▸ **Task brief**
Using the records below, transcribe word for word the stretch from the line that contains "(s, false) =>" through the line that contains "(if o.usesSrc then", both end lines included, and nothing else.
Recorded data: Begin
-- ==== Sys2Proof/Machine/Profold.lean ====
section
/-! DEFINITION. The Profold instructions (R218-R232): one command issues one instruction on a core. -/

namespace Sys2Proof.Machine

/-! ### Forms -/

/-- A two-operand instruction with its distance in exposed and in load-delay mode. -/
def binIns (c : CoreId) (op fn : Nat) (rd ra rb : Fin 32) (ex ld : Nat) (f : PfWord → PfWord → Except PfTrap PfVal) : Ins :=
  { word := encR op rd ra rb fn, reads := [ra, rb]
    body := fun s => let k := coreOf c s; writeResult c rd ex ld (f k.g[ra] k.g[rb]) s }

/-- A divide: 12 cycles, on the one divide unit, which in exposed mode traps while it is busy (R224). -/
def divIns (c : CoreId) (op fn : Nat) (rd ra rb : Fin 32) (f : PfWord → PfWord → Except PfTrap PfVal) : Ins :=
  { word := encR op rd ra rb fn, reads := [ra, rb], divides := true
    body := fun s =>
      let k := coreOf c s
      let busy : Bool := !k.loadDelay && (match k.lastDiv with | some d => decide (k.cyc < d + 12) | none => false)
      if busy then trap 0x08
      else writeResult c rd 12 12 (f k.g[ra] k.g[rb]) (modCore c (fun k => { k with lastDiv := some k.cyc }) s) }

/-- A one-operand ALU function, whose rb field is 0. -/
def unIns (c : CoreId) (fn : Nat) (rd ra rb : Fin 32) (f : PfWord → Except PfTrap PfVal) : Ins :=
  { word := encR 0 rd ra rb fn, bad := rb ≠ 0, reads := [ra]
    body := fun s => writeResult c rd 1 1 (f (coreOf c s).g[ra]) s }

/-- A shift by an immediate in the rb field. -/
def shiftIns (c : CoreId) (fn : Nat) (rd ra amount : Fin 32) (k : ShiftKind) : Ins :=
  { word := encR 0 rd ra amount fn, reads := [ra]
    body := fun s => writeResult c rd 1 1 (shiftImm k (coreOf c s).g[ra] amount) s }

/-- A one-operand F32 instruction. -/
def fpUnIns (c : CoreId) (fn : Nat) (rd ra rb : Fin 32) (f : Word → Word × Word) : Ins :=
  { word := encR 2 rd ra rb fn, reads := [ra]
    body := fun s => writeResult c rd 3 3 (fpUnary f (coreOf c s).g[ra]) s }

/-- An instruction with a 16-bit immediate. -/
def immIns (c : CoreId) (op : Nat) (rd ra : Fin 32) (imm : BitVec 16) (f : PfWord → BitVec 16 → Except PfTrap PfVal) : Ins :=
  { word := encI op rd ra imm.toNat, reads := [ra]
    body := fun s => writeResult c rd 1 1 (f (coreOf c s).g[ra] imm) s }

/-- A branch of two registers (B format). -/
def branchIns (c : CoreId) (op : Nat) (ra rb : Fin 32) (disp : BitVec 16) (k : CmpKind) (neg : Bool) : Ins :=
  { word := encI op ra rb disp.toNat, slotOk := false, repOk := false, reads := [ra, rb]
    body := fun s => let r := coreOf c s; branchTo c disp (branchOn k neg r.g[ra] r.g[rb]) s }

/-- BT and BF, whose rb field is 0. -/
def boolBranchIns (c : CoreId) (op : Nat) (ra rb : Fin 32) (disp : BitVec 16) (want : Bool) : Ins :=
  { word := encI op ra rb disp.toNat, bad := rb ≠ 0, slotOk := false, repOk := false, reads := [ra]
    body := fun s => branchTo c disp (branchBool want (coreOf c s).g[ra]) s }

/-- A SYS instruction (R220). [log 53 DEDUCED] -/
def sysIns (fn : Nat) (rd ra rb : Nat) (priv slotOk : Bool) (body : State → Except PfTrap Done) : Ins :=
  { word := encR 6 rd ra rb fn, repOk := false, slotOk := slotOk, priv := priv, body := body }

/-- The value of an operand that must be RAW (R211, R214). -/
def rawOperand (w : PfWord) : Except PfTrap Word :=
  if w.tag == tVoid then trap 0x01 else if w.tag == tRaw then .ok w.val else trap 0x03

/-- A link written by JAL or JALR (R218). -/
def linkWrite (c : CoreId) (rd : Fin 32) (s : State) : State :=
  modCore c (fun k => k.write rd (u32Word (k.pc + (if k.loadDelay then 1 else 2))) 1) s

/-! ### Control registers (R211) -/

/-- The value of a control register. -/
def crRead (k : PfCore) (n : Nat) : Word :=
  match n with
  | 0 => k.status
  | 1 => k.tpc
  | 2 => k.tcode
  | 3 => k.tinfo
  | 4 => k.tvec
  | 5 => k.tstatus
  | 6 => BitVec.ofNat 32 k.cyc
  | 7 => k.cycHi
  | 8 => k.isalvl
  | 9 => k.coreid
  | 10 => k.ipend
  | 11 => k.imask
  | _ => 0

/-- A control register written; RO ones ignore it. [log 53 DEDUCED] -/
def crWrite (k : PfCore) (n : Nat) (v : Word) : PfCore :=
  match n with
  | 0 => { k with status := statusWrite k.status v }
  | 1 => { k with tpc := v }
  | 2 => { k with tcode := v }
  | 3 => { k with tinfo := v }
  | 4 => { k with tvec := v }
  | 5 => { k with tstatus := v }
  | 11 => { k with imask := v }
  | _ => k

/-- Registers user state may read. -/
def crUser (n : Nat) : Bool := n = 0 || (6 ≤ n && n ≤ 9)

/-! ### Strings (R229, R230) -/

/-- What a string instruction does with each word. -/
inductive StrOp where
  | movs | cmps | fils | scns
  deriving DecidableEq, Repr

def StrOp.usesSrc (o : StrOp) : Bool := o ≠ .fils
def StrOp.usesDst (o : StrOp) : Bool := o ≠ .scns
def StrOp.code : StrOp → Nat
  | .movs => 0 | .cmps => 1 | .fils => 2 | .scns => 3

/-- One word of a string instruction: the state after it, and whether it stops here. -/
def strWord (c : CoreId) (o : StrOp) (sgA sgB : Fin 16) (value : PfWord) (src dst : Nat) (s : State) : Except PfTrap (State × Bool) :=
  let k := coreOf c s
  match o with
  | .movs => match segCheck k sgA .load src with
    | .error t => .error t
    | .ok a => match segCheck k sgB .store dst with
      | .error t => .error t
      | .ok b => let (w, s) := loadWord c a s; .ok (storeOwn c b w s, false)
  | .cmps => match segCheck k sgA .load src with
    | .error t => .error t
    | .ok a => match segCheck k sgB .load dst with
      | .error t => .error t
      | .ok b => let (v, s) := loadWord c a s; let (w, s) := loadWord c b s; .ok (s, decide (v ≠ w))
  | .fils => match segCheck k sgB .store dst with
    | .error t => .error t
    | .ok b => .ok (storeOwn c b value s, false)
  | .scns => match segCheck k sgA .load src with
    | .error t => .error t
    | .ok a => let (v, s) := loadWord c a s; .ok (s, decide (v = value))

/-- Where a string instruction stands: offsets, words left, and whether it has stopped at a word. -/
structure StrPos where
  src : Nat
  dst : Nat
  left : Nat
  hit : Bool := false

/-- An offset moves by one, upward or downward, in 32 bits. -/
def strStep (desc use : Bool) (o : Nat) : Nat := if !use then o else if desc then (o + 2 ^ 32 - 1) % 2 ^ 32 else (o + 1) % 2 ^ 32

/-- Some words, one per cycle. [log 56 DEDUCED] -/
def strLoop (c : CoreId) (o : StrOp) (desc : Bool) (sgA sgB : Fin 16) (value : PfWord) :
    Nat → StrPos → State → State × StrPos × Option PfTrap
  | 0, p, s => (s, p, none)
  | n + 1, p, s =>
    let s := settleCore c (modCore c (fun k => { k with cyc := k.cyc + 1 }) s)
    match strWord c o sgA sgB value p.src p.dst s with
    | .error t => (s, p, some t)
    | .ok (s, true) => (s, { p with hit := true }, none)
    | .ok (s, false) =>
      strLoop c o desc sgA sgB value n
        { p with src := strStep desc o.usesSrc p.src, dst := strStep desc o.usesDst p.dst, left := p.left - 1 } s

/-- An operand that must be U32 (R228, R229). -/
def strOperand (w : PfWord) : Except PfTrap Nat :=
  if w.tag == tVoid then trap 0x01 else if w.tag == tU32 then .ok w.val.toNat else trap 0x03

/-- The registers a string instruction leaves. -/
def strRegs (o : StrOp) (p : StrPos) : List (Fin 32 × PfWord) :=
  (if o.usesSrc then [(26, u32Word p.src)] else []) ++ (if o.usesDst then [(27, u32Word p.dst)] else []) ++ [(29, u32Word p.left)]

/-- A string instruction, or in load-delay mode its first `upTo` words before the boundary at which an interrupt is taken; its
registers stand as after those words, and the pc at it (R230, R237). -/
def strBody (c : CoreId) (o : StrOp) (desc : Bool) (sgA sgB : Fin 16) (ra rb : Fin 32) (upTo : Option Nat) (s : State) : Except PfTrap Done :=
  let k := coreOf c s
  match strOperand k.g[26], strOperand k.g[27], strOperand k.g[29] with
  | .error t, _, _ => .error t
  | _, .error t, _ => .error t
  | _, _, .error t => .error t
  | .ok a, .ok b, .ok n =>
    let value := k.g[ra]
    if (o == .fils || o == .scns) && value.tag == tVoid then trap 0x01
    else
      let m := if k.loadDelay then min n (upTo.getD n) else n
      let (s, p, t) := strLoop c o desc sgA sgB value m { src := a, dst := b, left := n } s
      let held (s : State) : State := modCore c (fun k => (strRegs o p).foldl (fun k r => { k with g := k.g.set r.1 r.2 }) k) s
      match t with
      | some t => .ok { s := held s, trap := some t }
      | none =>
        if m < n ∧ ¬ p.hit then .ok { s := held s, flow := .stay, cycles := 0 }
        else
        let flag : List (Fin 32 × PfWord) := match o with
          | .cmps => [(rb, boolWord (!p.hit))]
          | .scns => [(rb, boolWord p.hit)]
          | _ => []
        .ok { s := modCore c (fun k => (strRegs o p ++ flag).foldl (fun k r => k.write r.1 r.2 1) { k with cyc := k.cyc + 1 }) s }

/-- A string instruction's form: ra is unused and 0 in MOVS and CMPS. -/
def strIns (c : CoreId) (o : StrOp) (desc : Bool) (sgA sgB : Fin 16) (ra rb : Fin 32) (upTo : Option Nat) : Ins :=
  { word := encD 0x30 desc.toNat sgA ra sgB rb o.code, bad := (o == .movs || o == .cmps) && ra ≠ 0, repOk := false
    reads := [26, 27, 29, ra], body := strBody c o desc sgA sgB ra rb upTo }

/-! ### Accumulators (R231) -/

/-- Tag of a MACD mode's operands. -/
def macTag (mode : Nat) : BitVec 4 := match mode with | 0 => tQ15 | 1 => tS16 | 2 => tQ31 | 3 => tS32 | _ => tF32

/-- A saturated 80-bit sum; the flag: it saturated. -/
def sat80 (v : Int) : Int × Bool :=
  let m : Int := 2 ^ 79
  if v < -m then (-m, true) else if m - 1 < v then (m - 1, true) else (v, false)
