/-- A request written to 0x2410/01 (R369): its fields; the bytes at SRC are the DRAM's, which the model does not hold. [log 87 DEDUCED] -/
def laneRequestWrite (d : Blob) (s : State) : State :=
  let f (o hi lo : Nat) : Nat := bitsOf (ofLe (sub d o 4)) hi lo
  let src := ofLe (sub d 0x0C 8)
  let xts := f 0 23 16 = 7
  let unit4 := (ofLe (sub d 8 4)).testBit 31
  let dlen := if xts then (ofLe (sub d 8 4) % 2 ^ 31) * (if unit4 then 4096 else 512) else ofLe (sub d 8 4)
  let aadLen := f 4 31 16
  let dram (o n : Nat) : Blob := (List.range n).map fun i => Config.dramByte s.clk.ticks (src + o + i)
  laneRequest (f 0 15 8)
    { tag := BitVec.ofNat 8 (f 0 7 0), mode := BitVec.ofNat 8 (f 0 23 16), ksel := BitVec.ofNat 8 (f 0 31 24)
      lane := BitVec.ofNat 4 (f 4 3 0), tlen := BitVec.ofNat 4 (f 4 11 8), aad := dram 0 aadLen, data := dram aadLen dlen
      unit4096 := unit4, dst := ofLe (sub d 0x14 8), iv := sub d 0x1C 16, tagv := sub d 0x2C 16 } s

/-! ### A write -/

/-- A write in a session, through every check of R410, with its effect. -/
def odWrite (slot : Nat) (x : Session) (idx sb : Nat) (v : OdValue) (s : State) : Written :=
  let s := dropSnapshot slot (odKey idx sb) s
  match checkedWrite s x idx sb v (entryOpen s idx sb (match v with | .num _ n => n | .tagged _ n => n | .bytes b => ofLe b))
      (fun n b => if valueBad s idx sb n b then .error abRange else .ok s) with
  | .error c =>
    if idx = 0x2010 ∧ sb = 3 ∧ s.lc.state = 0 ∧ onServicePort x then
      match v with | .bytes b => .later (transitionWrite slot b s) | _ => .abort c s
    else .abort c s
  | .ok _ =>
    match idx, sb, v with
    | 0x1020, 2, .bytes b => roleWrite slot x b s
    | 0x2010, 3, .bytes b => .later (transitionWrite slot b s)
    | 0x2202, 3, .bytes b => match offerPassword slot false b s with | (t, none) => .done t | (t, some c) => .abort c t
    | 0x2202, 4, .bytes b => match offerPassword slot true b s with | (t, none) => .done t | (t, some c) => .abort c t
    | 0x2310, 1, .bytes b =>
      if 1 ≤ ofLe (b.take 1) ∧ ofLe (b.take 1) ≤ 14 then .done (vaultRequestWrite b s) else .abort abRange s
    | 0x2330, 1, .bytes b =>
      let l := b.length - 3
      .later (enrolRequest slot (ofLe (sub b (l + 2) 1)) ((sub b l 1).headD 0) ((sub b (l + 1) 1).headD 0) (b.take l) s)
    | 0x2410, 1, .bytes b => .done (laneRequestWrite b s)
    | _, _, _ =>
      match checkedWrite s x idx sb v true (fun n b => entryEffect s slot x idx sb n b) with
      | .ok t => .done t
      | .error c => .abort c s

/-- The answer of a write to its session. [log 86 DEDUCED] -/
def answerWritten (slot : Nat) : Written → State
  | .done s => answerDone slot [] s
  | .abort c s => answerAbort slot c s
  | .later s => touchSession slot s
Recorded data: End
▸ **Task answer**
    | .ok (s, false) =>
      strLoop c o desc sgA sgB value n
        { p with src := strStep desc o.usesSrc p.src, dst := strStep desc o.usesDst p.dst, left := p.left - 1 } s

/-- An operand that must be U32 (R228, R229). -/
def strOperand (w : PfWord) : Except PfTrap Nat :=
  if w.tag == tVoid then trap 0x01 else if w.tag == tU32 then .ok w.val.toNat else trap 0x03

/-- The registers a string instruction leaves. -/
def strRegs (o : StrOp) (p : StrPos) : List (Fin 32 × PfWord) :=
  (if o.usesSrc then [(26, u32Word p.src)] else []) ++ (if o.usesDst then [(27, u32Word p.dst)] else []) ++ [(29, u32Word p.left)]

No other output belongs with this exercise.